Details about the report are available at: http://cirinc.wpenginepowered.com/reports/active-optical-cables-market-forecasts-2020-to-2024/

About the report:

This report provides a new assessment of the market opportunities for Active Optical Cables. Not only does the report examine the role of AOCs in a world of hyperscale data centers and 400G transmission, but it also examines whether video/consumer AOCs can expand beyond niche markets such as video extenders for bars and restaurants. This is the only analyst report that looks at the market for AOCs in specialized environments such as the military, telecommunications and supercomputing.

The report discusses AOC applications in data centers and the computer industry (Ethernet, InfiniBand, PCIe and storage networks), along with digital signage; professional video, etc. (USB, HDMI, DisplayPort, and Thunderbolt). It also profiles leading branded AOC products including AOCs from 10Gtek, Hisense, InnoLight, Mellanox, Cisco, Intel, II-VI (Finisar), Amphenol, Fujitsu, Broadcom, Cosemi, Melanox, Cisco, Intel, Molex, Samtec and Siemon.

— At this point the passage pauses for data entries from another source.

@[simp] theorem State.startSlice_totalCoeff : (s.startSlice pos).totalCoeff = none := rfl
@[simp] theorem State.startSlice_trailingOnes : (s.startSlice pos).trailingOnes = none := rfl
@[simp] theorem State.startSlice_level : (s.startSlice pos).level = [] := rfl
@[simp] theorem State.startSlice_levelIdx : (s.startSlice pos).levelIdx = none := rfl
@[simp] theorem State.startSlice_suffixLength : (s.startSlice pos).suffixLength = none := rfl
@[simp] theorem State.startSlice_zerosLeft : (s.startSlice pos).zerosLeft = none := rfl
@[simp] theorem State.startSlice_runBefore : (s.startSlice pos).runBefore = none := rfl
@[simp] theorem State.startSlice_maxCoeff : (s.startSlice pos).maxCoeff = none := rfl
@[simp] theorem State.startSlice_blk : (s.startSlice pos).blk = none := rfl
@[simp] theorem State.startSlice_mb : (s.startSlice pos).mb = Mb.undef := rfl
@[simp] theorem State.startSlice_pmx : (s.startSlice pos).pmx = none := rfl
@[simp] theorem State.startSlice_pmy : (s.startSlice pos).pmy = none := rfl
@[simp] theorem State.startSlice_pnnz : (s.startSlice pos).pnnz = none := rfl
@[simp] theorem State.startSlice_pmode : (s.startSlice pos).pmode = none := rfl
@[simp] theorem State.startSlice_res : (s.startSlice pos).res = none := rfl
@[simp] theorem State.startSlice_bitpos : (s.startSlice pos).bitpos = s.bitpos := rfl
@[simp] theorem State.startSlice_bsLen : (s.startSlice pos).bsLen = s.bsLen := rfl
@[simp] theorem State.startSlice_mbX : (s.startSlice pos).mbX = pos.extractLsb' 0 16 := rfl
@[simp] theorem State.startSlice_mbY : (s.startSlice pos).mbY = pos.extractLsb' 16 16 := rfl
@[simp] theorem State.startSlice_vlcReady : (s.startSlice pos).vlcReady = s.vlcReady := rfl
@[simp] theorem State.startSlice_engine : (s.startSlice pos).engine = .run := rfl
@[simp] theorem State.startSlice_errKind : (s.startSlice pos).errKind = .ok := rfl
@[simp] theorem State.startSlice_errMbX : (s.startSlice pos).errMbX = 0 := rfl
@[simp] theorem State.startSlice_errMbY : (s.startSlice pos).errMbY = 0 := rfl
@[simp] theorem State.startSlice_errBitpos : (s.startSlice pos).errBitpos = 0 := rfl
@[simp] theorem State.startSlice_cr0 : (s.startSlice pos).cr0 = s.cr0 := rfl
@[simp] theorem State.startSlice_cr1 : (s.startSlice pos).cr1 = s.cr1 := rfl
@[simp] theorem State.startSlice_cr2 : (s.startSlice pos).cr2 = s.cr2 := rfl
@[simp] theorem State.startSlice_cr3 : (s.startSlice pos).cr3 = s.cr3 := rfl
@[simp] theorem State.startSlice_skipRun : (s.startSlice pos).skipRun = 0xFFFFFFFF#32 := rfl
@[simp] theorem State.startSlice_cr9 : (s.startSlice pos).cr9 = s.cr9 := rfl
@[simp] theorem State.startSlice_cr10 : (s.startSlice pos).cr10 = s.cr10 := rfl
@[simp] theorem State.startSlice_cr11 : (s.startSlice pos).cr11 = s.cr11 := rfl
@[simp] theorem State.startSlice_cache : (s.startSlice pos).cache = Caches.undef := rfl
@[simp] theorem State.startSlice_tabs : (s.startSlice pos).tabs = s.tabs := rfl
@[simp] theorem State.startSlice_coefs : (s.startSlice pos).coefs = Coefs.zero := rfl
@[simp] theorem State.startSlice_mc : (s.startSlice pos).mc = McRegs.undef := rfl
@[simp] theorem State.startSlice_tmp : (s.startSlice pos).tmp = [] := rfl
@[simp] theorem State.startSlice_pcm : (s.startSlice pos).pcm = s.pcm := rfl
@[simp] theorem State.startSlice_nbAvail : (s.startSlice pos).nbAvail = [] := rfl
@[simp] theorem State.startSlice_nbIntra : (s.startSlice pos).nbIntra = [] := rfl
@[simp] theorem State.startSlice_chromaQp : (s.startSlice pos).chromaQp = [] := rfl
@[simp] theorem State.startSlice_bs : (s.startSlice pos).bs = s.bs := rfl
@[simp] theorem State.startSlice_bsGen : (s.startSlice pos).bsGen = s.bsGen := rfl
@[simp] theorem State.startSlice_pic : (s.startSlice pos).pic = s.pic := rfl
@[simp] theorem State.startSlice_refs : (s.startSlice pos).refs = s.refs := rfl
@[simp] theorem State.startSlice_port : (s.startSlice pos).port = s.port := rfl
@[simp] theorem State.startSlice_status : (s.startSlice pos).status = s.status := rfl
@[simp] theorem State.startSlice_hostBuf : (s.startSlice pos).hostBuf = s.hostBuf := rfl
@[simp] theorem State.startSlice_freeCtr : (s.startSlice pos).freeCtr = s.freeCtr := rfl
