-- ==== Sys2Proof/Tests/Slice0.lean ====
section
/-! SUPPORT. Tests: words and vectors of the spec, one ill-formed term for each check of `Instr.wellFormed`, and for each
statement with hypotheses a witness that meets them. Expected values come from spec/ (its file or rule is named). -/

namespace Sys2Proof.Tests

-- one theorem after another: many at once ask for more threads than the memory limit allows
set_option Elab.async false

open Sys2Proof Sys2Proof.Machine Sys2Proof.Stated

/-- The `len` bits of `v`, written first bit first. -/
def w (len v : Nat) : List Bool := (List.range len).map fun j => v.testBit (len - 1 - j)

/-- The answer is this. -/
def gives {α : Type} [DecidableEq α] (r : Except DecodeError α) (a : α) : Bool :=
  match r with
  | .ok b => decide (b = a)
  | .error _ => false

/-- The answer is this error. -/
def fails {α : Type} (r : Except DecodeError α) (e : DecodeError) : Bool :=
  match r with
  | .ok _ => false
  | .error f => decide (f = e)

/-- Each bit string, read where its element is expected, is its instruction, takes every bit, and is its encoding. -/
def spell (l : List (ElemCtx × List Bool × Instr)) : Bool :=
  l.all fun e => gives (decodeBits e.1 e.2.1) (e.2.2, []) && decide (encode e.2.2 = e.2.1)

/-- Each command word decodes to its instruction and is its encoding. -/
def words (l : List (Command × Instr)) : Bool :=
  l.all fun e => gives (decodeWord e.1) e.2 && decide (encodeWord e.2 = some e.1)

/-! ### Decoding: words of 30_encoding.md R102 -/

/-- 0x01 to 0x0F. -/
theorem test_decode_host_and_reader : words [
    (0x0100000000000000#64, .vlcInit), (0x0200000000000000#64, .reset), (0x03030000_0000001A#64, .crWrite 3 26),
    (0x040D0000_00000000#64, .crRead 13), (0x05010140_00001000#64, .tabWrite 1 1 0x40 4096),
    (0x06000000_00000018#64, .bsLoad 24), (0x07000000_00000007#64, .bsSeek 7), (0x08030000_00000000#64, .peek 3),
    (0x09200000_00000000#64, .skip 32), (0x0A010000_00000000#64, .read 1), (0x0B000000_00000000#64, .readUe),
    (0x0C000000_00000000#64, .readSe), (0x0D200000_00000000#64, .readTe 32), (0x0E000000_00000000#64, .align),
    (0x0F000000_00000000#64, .bitsLeft)] = true := by decide +kernel

/-- 0x10 to 0x33. -/
theorem test_decode_residual_and_slice : words [
    (0x10050000_00000000#64, .readCoeffToken 5), (0x11000000_00000000#64, .readTrailingSigns),
    (0x12000000_00000000#64, .readLevel), (0x13000000_00000000#64, .readTotalZeros),
    (0x14000000_00000000#64, .readRunBefore), (0x18000010_80000014#64, .decodeResidual 0 0 16 0x80000014#32),
    (0x18050210_20100000#64, .decodeResidual 5 2 16 0x20100000#32), (0x20000000_00000000#64, .cacheFill),
    (0x21170000_00000000#64, .predNnz 23), (0x220F0401_0000001F#64, .predMv 15 4 1 31),
    (0x23080001_00000002#64, .predMv16x8 8 1 2), (0x24040001_00000002#64, .predMv8x16 4 1 2),
    (0x25000000_00000000#64, .predMvPskip), (0x260F0000_00000000#64, .predI4Mode 15),
    (0x27000000_00000000#64, .cacheWriteback), (0x30000000_00020003#64, .sliceStart 0x00020003#32),
    (0x31000000_00000000#64, .mbDecode), (0x32000000_00000000#64, .mbRecon), (0x33000000_00000000#64, .sliceEnd)]
      = true := by decide +kernel

/-- 0x38 to 0x56: the phase is x + 4 * y. -/
theorem test_decode_motion : words [
    (0x38030000_FFFFFFFE#64, .mcSet 3 0xFFFFFFFE#32), (0x40000000_00000000#64, .qpelMc00),
    (0x41000000_00000000#64, .qpelMc10), (0x42000000_00000000#64, .qpelMc20), (0x43000000_00000000#64, .qpelMc30),
    (0x44000000_00000000#64, .qpelMc01), (0x45000000_00000000#64, .qpelMc11), (0x46000000_00000000#64, .qpelMc21),
    (0x47000000_00000000#64, .qpelMc31), (0x48000000_00000000#64, .qpelMc02), (0x49000000_00000000#64, .qpelMc12),
    (0x4A000000_00000000#64, .qpelMc22), (0x4B000000_00000000#64, .qpelMc32), (0x4C000000_00000000#64, .qpelMc03),
    (0x4D000000_00000000#64, .qpelMc13), (0x4E000000_00000000#64, .qpelMc23), (0x4F000000_00000000#64, .qpelMc33),
    (0x50020000_00000000#64, .mcChroma 2), (0x5102011F_00000000#64, .weightUni 2 1 31),
    (0x52001F03_00000000#64, .weightBi 0 31 3), (0x540C0808_00000000#64, .mcPart 12 8 8),
    (0x55000000_00000000#64, .implicitWeight), (0x56010200_0000001F#64, .waitRow 1 2 31)] = true := by decide +kernel

/-- 0x60 to 0x67. -/
theorem test_decode_transforms : words [
    (0x60170000_00000000#64, .idct4Add 23), (0x61000000_00000000#64, .idct4DcAdd 0), (0x62030000_00000000#64, .idct8Add 3),
    (0x63020000_00000000#64, .idct8DcAdd 2), (0x64000000_00000280#64, .lumaDcDequantIdct 640),
    (0x65010000_00000080#64, .chromaDcDequantIdct 1 128), (0x66010000_FFFFFFFF#64, .chroma422DcDequantIdct 1 0xFFFFFFFF#32),
    (0x67031400_00000000#64, .intraPred 3 20)] = true := by decide +kernel

/-- Words that are no instruction (R101, R104; 95 V-CR): reserved opcodes, a bit in an unused field, an operand outside
its set. -/
theorem test_decode_refuses :
    [0x00#8, 0x15#8, 0x17#8, 0x19#8, 0x1F#8, 0x28#8, 0x2F#8, 0x34#8, 0x37#8, 0x39#8, 0x3F#8, 0x53#8, 0x57#8, 0x5F#8, 0x68#8,
      0xFF#8].all (fun op => fails (decodeWord (mkWord op 0 0 0 0)) .unknownOpcode) = true
    ∧ fails (decodeWord 0x0100000100000000#64) .unusedField = true ∧ fails (decodeWord 0x2300010000000000#64) .unusedField = true
    ∧ fails (decodeWord 0x040E000000000000#64) .operand = true ∧ fails (decodeWord 0x0821000000000000#64) .operand = true := by
  decide +kernel

/-! ### Decoding: codewords of the bitstream elements -/

/-- The 26 intra entries in an I slice (43_mb_type_motion.md R306). -/
theorem test_decode_i_mb_types : spell [
    (.mbType .i, (w 1 0b1), .iMbType0 .i),
    (.mbType .i, (w 3 0b010), .iMbType1 .i),
    (.mbType .i, (w 3 0b011), .iMbType2 .i),
    (.mbType .i, (w 5 0b00100), .iMbType3 .i),
    (.mbType .i, (w 5 0b00101), .iMbType4 .i),
    (.mbType .i, (w 5 0b00110), .iMbType5 .i),
    (.mbType .i, (w 5 0b00111), .iMbType6 .i),
    (.mbType .i, (w 7 0b0001000), .iMbType7 .i),
    (.mbType .i, (w 7 0b0001001), .iMbType8 .i),
    (.mbType .i, (w 7 0b0001010), .iMbType9 .i),
    (.mbType .i, (w 7 0b0001011), .iMbType10 .i),
    (.mbType .i, (w 7 0b0001100), .iMbType11 .i),
    (.mbType .i, (w 7 0b0001101), .iMbType12 .i),
    (.mbType .i, (w 7 0b0001110), .iMbType13 .i),
    (.mbType .i, (w 7 0b0001111), .iMbType14 .i),
    (.mbType .i, (w 9 0b000010000), .iMbType15 .i),
    (.mbType .i, (w 9 0b000010001), .iMbType16 .i),
    (.mbType .i, (w 9 0b000010010), .iMbType17 .i),
    (.mbType .i, (w 9 0b000010011), .iMbType18 .i),
    (.mbType .i, (w 9 0b000010100), .iMbType19 .i),
    (.mbType .i, (w 9 0b000010101), .iMbType20 .i),
    (.mbType .i, (w 9 0b000010110), .iMbType21 .i),
    (.mbType .i, (w 9 0b000010111), .iMbType22 .i),
    (.mbType .i, (w 9 0b000011000), .iMbType23 .i),
    (.mbType .i, (w 9 0b000011001), .iMbType24 .i),
    (.mbType .i, (w 9 0b000011010), .iMbType25 .i)] = true := by decide +kernel

/-- Intra entries moved up by 5 and by 23 (R305; 95 V-MB). -/
theorem test_decode_intra_in_p_and_b : spell [
    (.mbType .p, (w 5 0b00110), .iMbType0 .p),
    (.mbType .p, (w 9 0b000011111), .iMbType25 .p),
    (.mbType .b, (w 9 0b000011000), .iMbType0 .b),
    (.mbType .b, (w 11 0b00000110001), .iMbType25 .b)] = true := by decide +kernel

/-- The P entries (R307). -/
theorem test_decode_p_mb_types : spell [
    (.mbType .p, (w 1 0b1), .pMbType0),
    (.mbType .p, (w 3 0b010), .pMbType1),
    (.mbType .p, (w 3 0b011), .pMbType2),
    (.mbType .p, (w 5 0b00100), .pMbType3),
    (.mbType .p, (w 5 0b00101), .pMbType4)] = true := by decide +kernel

The report also provides coverage of the role of OEMs, retailers, distributors, and third-party (compatible) suppliers in the AOC supply chain. And, CIR has included an analysis of factors influencing AOC supply chains around the globe including in North America, Europe, Japan, and China.

The textual analysis in this report is shipped with a spreadsheet containing CIR’s five-year forecasts in volume and value terms. These forecasts include breakouts by cable length, data rate, MSA, type of fiber, etc. for data centers, computer industry applications and video/consumer applications.

From the report:

For many years, the AOC market has been dominated by Chinese manufacturers. Current geopolitical/COVID-19 related events seem certain to disrupt this situation.  AOC firms will begin reshoring AOC manufacturing in 2021 and will also move manufacturing to low labor cost nations such as India and Vietnam.  The Chinese domestic market is likely to be increasingly a captive of local Chinese AOC makers. Chinese data centers are strongly encouraged by government policy to buy from Chinese AOC suppliers.  By 2024, revenues from AOC sales in China will reach approximately $380 million

By far the largest segment of the AOC market will be the 200G and above segment, which is expected to reach $970 million by 2024.  However, if a technology breakthrough occurs that significantly reduces the cost of 200G/400G transceivers, this $970 million number may be reduced significantly.  Also, AOCs are a child of the pluggable optics revolution, but if the market moves towards on-board optics and co-packaged optics, AOCs may have reached the end of the road.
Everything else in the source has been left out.